By Andrew Warshaw
February 13 – In a move that has split opinion among the Jewish community and fans of Premier League club Tottenham Hotspur, the Oxford English Dictionary has changed its definition of the word Yid to include a “supporter of or player for” the north London club.
The word has long been used as an anti-Semitic offensive term both culturally and by rivals teams of Tottenham, which has a strong Jewish following.
Spurs have frequently been targeted with foul anti-Semitic language yet conversely the words Yid and Yiddo have historically been adopted as badge of honour by sections of Tottenham’s own fan base as a way of collectively supporting the team and welcoming new players to the club.
In the new dictionary definition, the term is described as “a Jew. Also in extended use: a supporter of or player for Tottenham Hotspur Football Club.”
The OED, regarded as the leading dictionary of British English, has also added the word “yiddo” to its latest edition, saying its use is “usually derogatory and offensive” but can also mean a Tottenham supporter or player.
The dictionary’s publisher, The Oxford University Press (OUP), explained in a statement: “We reflect, rather than dictate, how language is used which means we include words which may be considered sensitive and derogatory.
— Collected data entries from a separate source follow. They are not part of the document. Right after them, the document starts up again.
-- ==== Sys2Proof/Tests/Slice0.lean ====
section
/-! SUPPORT. The model's own tests: well-formedness, decoding of words written out from the spec, single steps whose
expected results are those of spec/95_test_vectors.md, and for each statement with hypotheses a state that meets
them. -/

namespace Sys2Proof.Tests

open Sys2Proof Sys2Proof.Machine

/-! ### Well-formedness: one ill-formed term for each check -/

theorem test_wellFormed_accepts :
    (Instr.goIdleState 0 0x95).wellFormed .command = true ∧ Instr.dataToken.wellFormed .dataToken = true := by decide

theorem test_wellFormed_refuses_token_as_command : Instr.dataToken.wellFormed .command = false := by decide

theorem test_wellFormed_refuses_frame_as_token : (Instr.appCmd 0 0).wellFormed .dataToken = false := by decide

/-- An image with an unlisted byte written out, and one with falling addresses. -/
theorem test_wellFormed_refuses_image :
    (HostCall.insert (.opened { geometry := ⟨1, 16, 64, 512⟩, data := [(0, 0)], kind := .drawn })).wellFormed = false ∧
    (HostCall.insert (.opened { geometry := ⟨1, 16, 64, 512⟩, data := [(7, 1), (3, 1)], kind := .drawn })).wellFormed
      = false := by decide

/-! ### Decoding: one word for each constructor, bit by bit from 30_encoding R70, R71, R75

Frame: `01` framing, six index bits, 32 argument bits, eight CRC bits. -/

/-- CMD0: 01 000000, argument 0, CRC 0x95 (R84). -/
theorem test_decode_goIdleState :
    decodeTableWord 48 0b01000000_00000000_00000000_00000000_00000000_10010101 = some (.goIdleState 0 0x95) := by decide

/-- CMD8: 01 001000, argument 0x000001AA. -/
theorem test_decode_sendIfCond :
    decodeTableWord 48 0b01001000_00000000_00000000_00000001_10101010_10000111 =
      some (.sendIfCond 0x1AA 0x87) := by decide

/-- CMD9: 01 001001. -/
theorem test_decode_sendCsd :
    decodeTableWord 48 0b01001001_00000000_00000000_00000000_00000000_11111111 = some (.sendCsd 0 0xFF) := by decide

/-- CMD10: 01 001010. -/
theorem test_decode_sendCid :
    decodeTableWord 48 0b01001010_00000000_00000000_00000000_00000000_00000001 = some (.sendCid 0 0x01) := by decide

/-- CMD17: 01 010001, argument 0x12345678: its first byte is the most significant one. -/
theorem test_decode_readSingleBlock :
    decodeTableWord 48 0b01010001_00010010_00110100_01010110_01111000_00000000 =
      some (.readSingleBlock 0x12345678 0) := by decide

/-- CMD24: 01 011000, the largest argument. -/
theorem test_decode_writeBlock :
    decodeTableWord 48 0b01011000_11111111_11111111_11111111_11111111_11111111 =
      some (.writeBlock 0xFFFFFFFF 0xFF) := by decide

/-- CMD41: 01 101001, argument bit 30 set. -/
theorem test_decode_appSendOpCond :
    decodeTableWord 48 0b01101001_01000000_00000000_00000000_00000000_00000000 =
      some (.appSendOpCond 0x40000000 0) := by decide

/-- CMD55: 01 110111. -/
theorem test_decode_appCmd :
    decodeTableWord 48 0b01110111_00000000_00000000_00000000_00000001_00000000 = some (.appCmd 1 0) := by decide

/-- CMD58: 01 111010. -/
theorem test_decode_readOcr :
    decodeTableWord 48 0b01111010_00000000_00000000_00000000_00000000_11111101 = some (.readOcr 0 0xFD) := by decide

/-- The data token 0xFE (R72). -/
theorem test_decode_dataToken : decodeTableWord 8 0b11111110 = some .dataToken := by decide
These are always labelled as such.”
Even though the terms are deemed highly offensive and derogatory by many in the Jewish community, as well as chanting ‘Yid’ and ‘yiddo’, Spurs fans can also be heard singing ‘Yid army’ and ‘the thing I like most is being a Yid’.
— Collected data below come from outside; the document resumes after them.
-- ==== Sys2Proof/Syntax.lean ====
section
/-! DEFINITION. The commands of the block, one constructor of `Instr` per row of spec/opcode_table.json, and the operands they carry.
An operand is what comes from outside the state: the agent concerned, an address and a value, received bytes, a measured
quantity, or the timebase instant `t` in nanoseconds at which a timed event falls. -/

namespace Sys2Proof

/-- The three compute lanes (Hierarchy; R14). -/
inductive LaneId where
  | a | b | c
  deriving DecidableEq, Repr

/-- Who makes a bus access: a lane's core pair, the hub, or host software on BAR0 (Address Map). -/
inductive Master where
  | lane (l : LaneId) | hub | host
  deriving DecidableEq, Repr

/-- Access widths of R5, R388 and R427. -/
inductive Width where
  | byte | half | word
  deriving DecidableEq, Repr

/-- The direction of an access; a write carries its value in the low bits. -/
inductive Access where
  | read | write (v : Word)
  deriving DecidableEq, Repr

/-- What starts an access of a lane's cores: lane firmware, the code of a program task, or the debug port (R196, R212). -/
inductive AccessSrc where
  | firmware | task (n : Nat) | debug
  deriving DecidableEq, Repr

/-- What comes with an access beside its address: its source, the bits in error in the memory word it reads (R82, R417), and the RW1C bits that
hardware sets in the same clock (R7). -/
structure AccessEnv where
  src  : AccessSrc
  nerr : Nat
  hw   : Word
  deriving DecidableEq, Repr

/-- An access of firmware to a word without error. -/
def AccessEnv.plain : AccessEnv := { src := .firmware, nerr := 0, hw := 0 }

/-- A die with a reset controller of its own (R489). -/
inductive Die where
  | lane (l : LaneId) | hub | field
  deriving DecidableEq, Repr

/-- One consensus entry (R54). -/
structure ConsEntry where
  conn   : Dword
  seq    : Word
  digest : Word
  deriving DecidableEq, Repr

/-- The field image of a consensus frame (R260). -/
structure FieldImg where
  inp    : Dword
  qst    : Dword
  intest : Word
  enc0   : BitVec 48
  enc1   : BitVec 48
  deriving DecidableEq, Repr

/-- A consensus frame (R53). -/
structure ConsFrame where
  stroke   : Word
  tn       : Nat
  sendTime : Nat
  holdover : Bool
  inVote   : Bool
  img      : FieldImg
  entries  : List ConsEntry
  deriving DecidableEq, Repr

/-- What the code of a task asks of the runtime in one cycle, in issue order: timers started, each with its expiry (R215); route requests of
four words, word i in bits 32i + 31 to 32i (R51, R62); channels whose `QLAT` it asks to clear (R255). -/
structure TaskAsks where
  timers : List (Nat × Nat)
  routes : List (BitVec 128)
  clear  : BitVec 16
  deriving DecidableEq, Repr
Crucially, however, these are used as rallying manifestations of pride and identity rather than the opposite and as an attempt to reclaim the term from its racist usage by opposing fans.
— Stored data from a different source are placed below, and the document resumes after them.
-- ==== Sys2Proof/Machine/RegTypes.lean ====
section
/-! DEFINITION. The shapes the register tables and the sparse stores of the state are written in. -/

namespace Sys2Proof.Machine

/-- A field of a register: the register's address, its lowest bit, its width. -/
structure Fld where
  addr : Nat
  lo   : Nat
  w    : Nat
  deriving DecidableEq, Repr

/-- One register, or an array of `count` registers `stride` bytes apart (Address Map). `rw` and `w1c` mask the RW and RW1C fields
(R6), `reset` is the value after a cold reset (R8), `keep` masks the fields that keep their value through a warm reset. -/
structure RegDesc where
  name   : String
  base   : Nat
  stride : Nat
  count  : Nat
  rw     : Nat
  w1c    : Nat
  reset  : Nat
  keep   : Nat
  deriving DecidableEq, Repr

/-- A sparse store: keys strictly rising, no entry equal to what an unlisted key reads as. -/
abbrev Sparse (α : Type) := List (Nat × α)

/-- One cell of the RLE (R75): its 64-bit state word, 128-bit configuration word, and 64 link bits, port P0 lowest. -/
structure CellRec where
  st  : BitVec 64
  cfg : BitVec 128
  lnk : BitVec 64
  deriving DecidableEq, Repr

end Sys2Proof.Machine
end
Tottenham as a club has never condoned such chanting or featured any such language on its official merchandise but have labelled the new dictionary definition as “misleading”.
“Our fans (both Jewish and gentile) have never used the term with any intent to cause offence,” said a club statement, adding, importantly, that the Oxford English Dictionary failed to distinguish the contexts in which the term is and is not offensive.
Even among Jewish groups, opinion is split.
Simon Johnson, chief executive of the Jewish Leadership Council, which represents many British Jewish community groups, was quoted as saying: “This is a term of abuse with malicious anti-Semitic overtones.
“If the OED wishes to include such an expression it must make it abundantly clear that this is a despicable term of abuse.”
But the editor of the highly respected Jewish Chronicle, Stephen Pollard, said the word was “not controversial among many of the Jewish supporters, such as myself, who are proud to be Yiddos”.